How to complete this task:
What is needed is an exact copy of the data that follows.
********************
theorem keep_State_issueProbes (s : State) (tile th p : Nat) (x : Thread) (kind : ProbeKind) (mask ty b a d : Nat) (kh : Keep kq ku s) : Keep kq ku (State.issueProbes s tile th p x kind mask ty b a d) := by
  unfold State.issueProbes
  split
  · with_reducible apply keep_State_setThread
    with_reducible assumption
  · extract_lets +onlyGivenNames x0
    extract_lets +onlyGivenNames x1
    extract_lets +onlyGivenNames x2
    split
    · with_reducible apply keep_State_tmRange
      with_reducible assumption
    · extract_lets +onlyGivenNames x3
      extract_lets +onlyGivenNames x4
      refine Keep.ite ?_ ?_
      · with_reducible apply keep_State_perf
        with_reducible assumption
      · extract_lets +onlyGivenNames x5
        refine Keep.cut (P := Keep kq ku x5) ?_ fun h6 => ?_
        · unfold x5
          with_reducible apply keep_State_perf
          with_reducible assumption
        extract_lets +onlyGivenNames x7
        extract_lets +onlyGivenNames x8
        refine Keep.cut (P := Keep kq ku x8) ?_ fun h9 => ?_
        · unfold x8
          refine Keep.ite ?_ ?_
          · with_reducible apply keep_State_setThread
            with_reducible assumption
          · with_reducible apply keep_State_setThread
            with_reducible assumption
        refine Keep.foldl ?_ ?_
        · with_reducible assumption
        · intro _ _ _
          extract_lets +onlyGivenNames x10
          extract_lets +onlyGivenNames x11
          extract_lets +onlyGivenNames x12
          refine Keep.cut (P := Keep kq ku x12) ?_ fun h13 => ?_
          · unfold x12
            with_reducible apply keep_State_noteProbe
            with_reducible assumption
          extract_lets +onlyGivenNames x14
          extract_lets +onlyGivenNames x15
          clear_value x15
          split
          · extract_lets +onlyGivenNames x16
            with_reducible apply keep_State_perf
            with_reducible apply keep_State_reply
            with_reducible assumption
          · extract_lets +onlyGivenNames x17
            split
            · extract_lets +onlyGivenNames x18
              refine Keep.cut (P := Keep kq ku x18.2) ?_ fun h19 => ?_
              · unfold x18
                with_reducible apply keep_State_fresh
                refine PKeep.eq (by with_reducible assumption) ?_
                refine PKeep.ite ?_ ?_
                · with_reducible apply keep_State_applyPartial
                  with_reducible assumption
                · exact trivial
              with_reducible apply keep_State_reply
              with_reducible assumption
            · extract_lets +onlyGivenNames x20
              extract_lets +onlyGivenNames x21
              with_reducible apply keep_State_setProbes
              with_reducible assumption

theorem keep_execProbeLookup (tile : Fin 64) (th : Fin 8) (mask : BitVec 3) (ty : BitVec 4) (b a d : BitVec 5) (s : State) (kh : Keep kq ku s) : OKeep kq ku (execProbeLookup tile th mask ty b a d s) := by
  unfold execProbeLookup
  with_reducible apply keep_ifWord
  with_reducible apply keep_State_issueWith
  · with_reducible assumption
  · intro _ _ _ _
    with_reducible apply keep_State_issueProbes
    with_reducible assumption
********************
Response box:
theorem keep_State_issueProbes (s : State) (tile th p : Nat) (x : Thread) (kind : ProbeKind) (mask ty b a d : Nat) (kh : Keep kq ku s) : Keep kq ku (State.issueProbes s tile th p x kind mask ty b a d) := by
  unfold State.issueProbes
  split
  · with_reducible apply keep_State_setThread
    with_reducible assumption
  · extract_lets +onlyGivenNames x0
    extract_lets +onlyGivenNames x1
    extract_lets +onlyGivenNames x2
    split
    · with_reducible apply keep_State_tmRange
      with_reducible assumption
    · extract_lets +onlyGivenNames x3
      extract_lets +onlyGivenNames x4
      refine Keep.ite ?_ ?_
      · with_reducible apply keep_State_perf
        with_reducible assumption
      · extract_lets +onlyGivenNames x5
        refine Keep.cut (P := Keep kq ku x5) ?_ fun h6 => ?_
        · unfold x5
          with_reducible apply keep_State_perf
          with_reducible assumption
        extract_lets +onlyGivenNames x7
        extract_lets +onlyGivenNames x8
        refine Keep.cut (P := Keep kq ku x8) ?_ fun h9 => ?_
        · unfold x8
          refine Keep.ite ?_ ?_
          · with_reducible apply keep_State_setThread
            with_reducible assumption
          · with_reducible apply keep_State_setThread
            with_reducible assumption
        refine Keep.foldl ?_ ?_
        · with_reducible assumption
        · intro _ _ _
          extract_lets +onlyGivenNames x10
          extract_lets +onlyGivenNames x11
          extract_lets +onlyGivenNames x12
          refine Keep.cut (P := Keep kq ku x12) ?_ fun h13 => ?_
          · unfold x12
            with_reducible apply keep_State_noteProbe
            with_reducible assumption
          extract_lets +onlyGivenNames x14
          extract_lets +onlyGivenNames x15
          clear_value x15
          split
          · extract_lets +onlyGivenNames x16
            with_reducible apply keep_State_perf
            with_reducible apply keep_State_reply
            with_reducible assumption
          · extract_lets +onlyGivenNames x17
            split
            · extract_lets +onlyGivenNames x18
              refine Keep.cut (P := Keep kq ku x18.2) ?_ fun h19 => ?_
              · unfold x18
                with_reducible apply keep_State_fresh
                refine PKeep.eq (by with_reducible assumption) ?_
                refine PKeep.ite ?_ ?_
                · with_reducible apply keep_State_applyPartial
                  with_reducible assumption
                · exact trivial
              with_reducible apply keep_State_reply
              with_reducible assumption
            · extract_lets +onlyGivenNames x20
              extract_lets +onlyGivenNames x21
              with_reducible apply keep_State_setProbes
              with_reducible assumption

theorem keep_execProbeLookup (tile : Fin 64) (th : Fin 8) (mask : BitVec 3) (ty : BitVec 4) (b a d : BitVec 5) (s : State) (kh : Keep kq ku s) : OKeep kq ku (execProbeLookup tile th mask ty b a d s) := by
  unfold execProbeLookup
  with_reducible apply keep_ifWord
  with_reducible apply keep_State_issueWith
  · with_reducible assumption
  · intro _ _ _ _
    with_reducible apply keep_State_issueProbes
    with_reducible assumption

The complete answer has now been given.